The oldest rail network in the world, with over 32,000 km. of track, is investing in artificial intelligence and machine learning to streamline maintenance and deal with weather-related challenges.
Two months ago, during the AI and Big Data Expo, I had the opportunity to meet Nikolaos (Nick) Kotsis, Chief Data Scientist at Network Rail. At the conference, he was one of the speakers, talking about their digital transformation and how Network Rail was implementing new ways to inspect and manage the network’s assets, shifting work from traditional planning and maintenance schedules to a proactive “predict and prevent” approach.
At the time, Kostis mentioned the data collection happening in real-time, simultaneously from the trains using the network, the people inspecting the tracks, drones, helicopters, and over 30,000 IoT sensors deployed all over the country.
All this data collection allows Network Rail to know what is happening and take immediate action when something goes wrong or needs fixing. But the real magic, which helps predict and prevent incidents, and provides predictive maintenance, happens when AI and Machine Learning are applied to that massive amount of data.
To learn more about how Network Rail’s Data Science department works and how it impacts the organization, we reached out to Nick Kotsis again. He answered our questions by email.
PV: As discussed in our previous conversation, Network Rail is undergoing a substantial digital transformation in the field and the data center. Can you tell us a bit about your data science department and its role within the organization?
Nick Kotsis: Our initial plan for the data science function was leaning towards being primarily guidance and advisory; however, once we began engaging with customers, we realised that taking on responsibilities for delivery would not only return cost benefits to the taxpayer but would also help our partner network operate more effectively.
Inspiring confidence and gaining the trust of our customers and suppliers was the focus of my role in the first six months. Since then, we have evolved to become an actual delivery function for data analytics, advanced machine learning, and AI technology packaged into fully integrated digital products that customers can use with minimal training. The end result is a trusted service supported by a skilled, confident team focused on the customer and responding to the most complex problems in Network Rail.
When customers from across the organisation ask for help, it means we do something right.
PV: You said before that NR is a complex machine, managing the network and some of the largest train stations and maintaining the freight trains. How is data analytics (and AI) affecting the different services?
Nick Kotsis: Our organisation is responsible for maintaining a complex infrastructure that is vulnerable to environmental and weather conditions and the constant pressure of hundreds of daily train journeys.
Network Rail maintains 20,000 miles of track. Our job is to maximise the use of data to make the maintenance of the infrastructure a safer and more efficient environment for both our passengers and workforce.
To give you an example, performing remote inspections on track assets with the assistance of AI technology instead of visiting the track is a genuine safety benefit for our maintenance teams. Of course, we are not planning to pause physical inspections, but if we could confidently limit them to absolutely necessary ones, that would be a true benefit.
Enabling remote inspection using AI technology
Data analytics and the more sophisticated machine learning techniques consistently demonstrate high quantitative and qualitative benefits. Examples of these benefits can be seen in: the prediction of incidents; the automation of tasks that would be repetitive and mundane for a human; the complex risk assessment on thousands of assets in a split second; and complexity management using optimisation algorithms which also bring speed to complex decision making.
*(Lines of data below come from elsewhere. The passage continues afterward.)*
/-- Adopt a task whose group is parked (09 R235, R228). -/
def adoptParked (s : State) (h : Nat) (g : Group) (p inner : Nat) (o : Group) (task : Nat) : State :=
  let s := seat s inner { o with outer := some h, depth := g.depth + 1 } g.core g.slot0 .ready
  let s := each (tasksOf o.ctx o.ctx.live) s fun s id => futShift s p id [2, 3] 1
  beginAdoption s h inner task

/-- What an `AWAIT` can do for an owner that does not run (09 R234). -/
inductive Help where
  | record (l : Lies) (r : SpawnRec)
  | group (o : Nat) (g : Group)
  | regs (n : Nat)
  | boost
  deriving DecidableEq, Repr

/-- Whether a group may adopt work of a launch that maps `n` registers, and has the room (09 R234, log entry 32). -/
def mayAdopt (s : State) (g : Group) (launch n : Nat) (h : Help) : Help :=
  if launch ≠ launchIdOf s g || 4 ≤ g.depth || g.ctx.allot < n then .boost
  else if !rowsFree s g.core (n * rowsOf g.w) then .regs n
  else h

/-- What an `AWAIT` does about an owner in state 2 or 3. -/
def helpFor (s : State) (g : Group) (p : Nat) (w : Word) : Help :=
  let id := futOwner w
  if futState w = 3 then match findRecord s p id with
    | some (l, r) => mayAdopt s g r.launch r.args.length (.record l r)
    | none => .boost
  else match parkedOwner s p id with
    | some (o, og) => if wakeReady s og then mayAdopt s g (launchIdOf s og) og.ctx.v.length (.group o og) else .boost
    | none => .boost

/-! ### `AWAIT` -/

/-- Park on a future (09 R234). -/
def parkOn (s : State) (h : Nat) (pa : Nat) (w : Word) : State := park s h (.await pa w) 0

/-- Act on the word an `AWAIT` found (09 R234). -/
def awaitWord (s : State) (f : FOps) (h : Nat) (g : Group) (p : Part) : State :=
  let w := partWord s p
  let pa := partPa p
  let part := groupPart s g
  if endedState w then
    if !(acquireCores s g.core p.la).all (canDrain s) then s
    else
      let (v, s) := acquireNow s g.core p.la
      let w := partWord s p
      let s := modCtx s h fun x => { x with rv := max x.rv v }
      match groupOf s h with
      | none => s
      | some g => if !endedState w then s
        else retire s h g (ioDst true f.d.toNat 1) 1 1 { wr := wrDst true f.d.toNat 1 0 w.toNat }
  else if futState w = 2 || futState w = 3 then
    let claim (s : State) : State := partPut s h g.core p (.ofNat 64 (2 ^ 60 + w.toNat % 2 ^ 60))
    match helpFor s g part w with
    | .record l r => adoptRecord (claim s) h g part l r
    | .group o og => adoptParked (claim s) h g part o og (futOwner w)
    | .regs n => parkRegs s h g n
    | .boost =>
      let b : Boost := { part := part, task := futOwner w, pa := pa, word := w, cls := classOf s g }
      let s := parkOn s h pa w
      send { s with boosts := if s.boosts.contains b then s.boosts else s.boosts ++ [b] } .teamPlacement { part := part }
  else parkOn s h pa w

/-- `AWAIT` (09 R234). -/
def execAwait (f : FOps) (s : State) : Host.Outcome State Fault Refusal :=
  match current s with
  | none => .fault .noGroup
  | some (h, g) =>
    let g := { g with ctx := endWins g.ctx }
    let s := setGroup s h g
    let eff := effSet g.ctx g.w f.k f.kn
    let io : Io := { ur := [f.a.toNat], uw := [f.d.toNat] }
    if blocked g.ctx (io.under eff) then .next s
    else if eff = 0 then .next (retire s h g io 1 1 {})
    else
      match futTry s h true (accsOf g.ctx g.w f false none eff (fun _ => 0) fun _ => 0)
          (fun s _ _ _ p => if badState (partWord s p) then some 5 else none) with
      | .bad b s => .next (raise s h (badRec g.ctx eff b))
      | .wait s => .next s
      | .go ps s =>
        let s := fallBack (forbid s h eff) h
        match groupOf s h, ps with
        | some g, (_, p) :: _ => .next (awaitWord s f h g p)
        | _, _ => .next s

/-! ### `SPAWN` -/

/-- The threads whose records are still to be placed (13 R307). -/
def spawnLeft (x : Ctx) (eff : Word) : Word := if x.spawnRem = 0 then eff else x.spawnRem

/-- One thread's argument words. -/
def spawnArgs (x : Ctx) (f : FOps) (t : Nat) : List W32 := (List.range f.c.toNat).map fun i => readV x (f.b.toNat + i) t

/-- Hand a future to a new task (09 R232 step 2). -/
def handOver (s : State) (h : Nat) (g : Group) (t id : Nat) (p : Part) : State :=
  let part := groupPart s g
  let s := partPut s h g.core p (ownedWord 3 id)
  ownAdd (ownDel s part (g.ctx.taskid.getD t 0) (partPa p)) part id (partPa p)

/-- Spawn for the threads left, lowest first (09 R232): the ids given, and the threads whose records found no room. -/
def spawnAll (s : State) (h : Nat) (g : Group) (f : FOps) (ps : List (Nat × Part)) :
    List Nat → List (Nat × Nat) → List (Nat × Nat) × List Nat × State
  | [], ids => (ids, [], s)
  | t :: ts, ids =>
    let part := groupPart s g
    let entry := readS g.ctx f.a.toNat
    let launch := launchIdOf s g
    if !((caskRoom (coreOf s g.core) launch entry).isSome || ringRoom s part (dieOf g.core)) then (ids, t :: ts, s)
    else
      let (id, s) := takeTask (taskFuel s part) s part
      let fut := (ps.find? fun q => q.1 = t).map (·.2)
      let s := match fut with
        | some p => handOver s h g t id p
        | none => s
      let r : SpawnRec := { entry := entry, task := id, fut := fut.map partPa, launch := launch, rv := g.ctx.rv
                            seen := (coreOf s g.core).obsv, args := spawnArgs g.ctx f t }
      match placeRecord s part g.core r with
      | some s => spawnAll s h g f ps ts (ids ++ [(t, id)])
      | none => (ids, t :: ts, s)

/-- Finish a `SPAWN`, or wait, without parking, for room in the overflow area, adopting from it meanwhile the oldest record
there with those that share its key (09 R232, 13 R307). -/
def spawnEnd (s : State) (h : Nat) (f : FOps) (io : Io) (eff : Word) (ids : List (Nat × Nat)) (left : List Nat) : State :=
  match groupOf s h with
  | none => s
  | some g =>
    let wr := (ids.map fun (t, id) => wrDst false f.d.toNat 1 t id).flatten
    if left.isEmpty then
      let old := ((threadsOf g.w eff).filter fun t => !ids.any fun q => q.1 = t).map fun t =>
        wrDst false f.d.toNat 1 t (readV g.ctx f.d.toNat t).toNat
      retire s h { g with ctx := { g.ctx with spawnRem := 0 } } io 1 (laneCycles g.w eff) { wr := old.flatten ++ wr }
    else
      let (s, g) := writeRegs s g wr
      let s := setGroup s h { g with ctx := { g.ctx with spawnRem := maskOf left } }
      match look (partOf s (groupPart s g)).ov (dieOf g.core) [], groupOf s h with
      | r :: _, some g =>
        if ringAdopts s g then adoptRecord s h g (groupPart s g) (.ring (dieOf g.core)) r
        else modGroup s h fun g => { g with run := .parked (.spawnRoom (readS g.ctx f.a.toNat)) }
      | _, _ => modGroup s h fun g => { g with run := .parked (.spawnRoom (readS g.ctx f.a.toNat)) }

/-- A `SPAWN` of the threads of E at a well-formed entry, from room for its destination on. -/
def spawnFrom (s : State) (h : Nat) (g : Group) (f : FOps) (io : Io) (eff : Word) : Host.Outcome State Fault Refusal :=
  let (mapped, n) := allocNeed g.ctx io io.vw
  match allocCheck s h g mapped n with
  | .trap => .next (raise s h (badRec g.ctx eff { code := 0x07 }))
  | .park => .next (parkRegs s h g n)
  | .ok =>
    let left := threadsOf g.w (spawnLeft g.ctx eff)
    let accs := if f.mod = 1 then left.map fun t => { t := t, ea := .ofNat 64 (readRun g.ctx f.b.toNat 2 t) } else []
    match futTry s h false accs (ownWhy false eff) with
    | .bad b s => .next (raise s h (badRec g.ctx eff b))
    | .wait s => .next s
    | .go ps s =>
      let s := fallBack (forbid s h eff) h
      match groupOf s h with
      | none => .next s
      | some g =>
        let (ok, s) := passReady s h g
        if !ok then .next s
        else
          let (ids, rest, s) := spawnAll s h g f ps left []
          .next (spawnEnd s h f io eff ids rest)

/-- `SPAWN` (09 R231, R232): earlier accesses of the group are done and its core's writes are home before a record is
placed, so that they come before every access of the spawned thread. -/
def execSpawn (f : FOps) (s : State) : Host.Outcome State Fault Refusal :=
  match current s with
  | none => .fault .noGroup
  | some (h, g) =>
    let g := { g with ctx := endWins g.ctx }
    let s := setGroup s h g
    let eff := effSet g.ctx g.w f.k f.kn
    let io : Io := { ur := [f.a.toNat], vr := run f.b.toNat f.c.toNat, vw := [f.d.toNat]
                     lr := if f.lrB then run f.b.toNat f.c.toNat else [] }
    if blocked g.ctx (io.under eff) then .next s
    else if eff = 0 then .next (retire s h g io 1 (laneCycles g.w eff) {})
    else if !goodPc (readS g.ctx f.a.toNat) then .next (raise s h (badRec g.ctx eff { code := 0x29, cause := 1 }))
    else spawnFrom s h g f io eff

/-! ### `PARK`, `STEAL` and `ROLE` -/

/-- Give up a group's slot (09 R236): its registers are freed, its tasks' futures pass to parked, and it waits, not resident,
at the next word. -/
def leaveSlot (s : State) (h : Nat) (g : Group) (wake : Option Nat) : State :=
  let p := groupPart s g
  let x := { passWins g.ctx 1 with pc := g.ctx.pc + 8, phase := 0, rv := max g.ctx.rv (coreOf s g.core).obsv }
  let s := spend (postPark s g 5) h 1
  let s := unseat (modGroup s h fun g => { g with run := .out wake, ctx := x }) h
  let s := each (tasksOf x x.live) s fun s id => futShift s p id [1] 2
  let s := if g.outer.isSome then send s .adoptionReturn { g := h } else s
  send s .teamPlacement { part := p }

/-- A `PARK` with threads in E. -/
def parkFrom (s : State) (h : Nat) (g : Group) (f : FOps) (eff : Word) : Host.Outcome State Fault Refusal :=
  let accs := if f.mod = 1 then accsOf g.ctx g.w f false none eff (fun _ => 0) (fun _ => 0) else []
  match futTry s h true accs (fun s _ _ _ p => if badState (partWord s p) then some 5 else none) with
  | .bad b s => .next (raise s h (badRec g.ctx eff b))
  | .wait s => .next s
  | .go ps s =>
    let s := fallBack (forbid s h eff) h
    match groupOf s h with
    | none => .next s
    | some g =>
      let (ok, s) := passReady s h g
      if !ok || !g.out.isEmpty then .next s
      else match groupOf s h with
        | none => .next s
        | some g => .next (leaveSlot s h g (ps.head?.map fun q => partPa q.2))

/-- `PARK` (09 R236): once nothing of the group is outstanding and its core's writes are home, as a full save leaves them. -/
def execPark (f : FOps) (s : State) : Host.Outcome State Fault Refusal :=
  match current s with
  | none => .fault .noGroup
  | some (h, g) =>
    let g := { g with ctx := endWins g.ctx }
    let s := setGroup s h g
    let eff := effSet g.ctx g.w f.k f.kn
    let io : Io := if f.mod = 1 then { ur := [f.a.toNat] } else {}
    if blocked g.ctx (io.under eff) then .next s
    else if eff = 0 then .next (retire s h g io 1 1 {})
    else parkFrom s h g f eff

/-- The core of a die whose cask of a key holds the most records, the lowest-numbered on a tie (09 R237). -/
def fullest (s : State) (d launch : Nat) (entry : Word) : Option Nat :=
  ((List.range 64).map (64 * d + ·)).foldl (fun b c =>
    let n (c : Nat) : Nat := ((caskFor (coreOf s c) launch entry).map fun x => x.2.recs.length).getD 0
    if n c = 0 then b else match b with
      | some x => if n x < n c then some c else b
      | none => some c) none

/-- Move the older records of one core's cask to another's (09 R237, 13 R306): how many moved. -/
def stealFrom (s : State) (p dst src launch : Nat) (entry : Word) : Nat × State :=
  if src = dst || dieOf src ≠ dieOf dst || !(partOf s p).cores.contains src then (0, s)
  else match caskFor (coreOf s src) launch entry, caskRoom (coreOf s dst) launch entry with
    | some (i, v), some (j, u) =>
      let n := min (ceilDiv v.recs.length 2) (64 - u.recs.length)
      (n, caskPut (caskLeave s src i v (v.recs.drop n)) dst j u (v.recs.take n))
    | _, _ => (0, s)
In our case, we have successfully developed automated risk assessments using computer vision techniques that identify assets for immediate attention on the track and surrounding areas. We also established a preventive maintenance process driven by predictive algorithms which calculate the likelihood of an asset failing days or weeks before it actually happens, allowing us to resolve an issue before it becomes a problem. Both of these systems offer significant improvements to safety along with reduced delays and disruption for passengers.
The advanced big data engineering and algorithmic (AI) logic we use behind the scenes should, and will, continue to expand across every part of our infrastructure. I am confident that eventually, we will reach the desired levels of deployments needed to scale up our operations to prevent the incidents.
PV: The UK has the oldest rail service worldwide. Nevertheless, across Europe and many other places are also “old” rail services operating, each with complex and specific challenges. Based on your experience, what would you recommend to those organizations starting or undergoing digital transformation?
Nick Kotsis: Finding the correct answer to this is not easy as every organisation will be starting at a different point and has a different maturity trajectory. Also, financial investment for some organisations can be made easier than in others, and thus the digital journey will be very different.
As with most complex initiatives, digital, data, and AI success depends on leadership and commitment to completing the journey. In our case, we are fortunate to have solid technical leadership from our CIO and CTO. They saw our destination at the early stages of development and supported us in making the data science vision a reality.
My advice to colleagues in other organisations? be clear about the vision and data strategy, engage with customers who need your help, create the right team and set them for delivery, and focus on projects with clear benefits.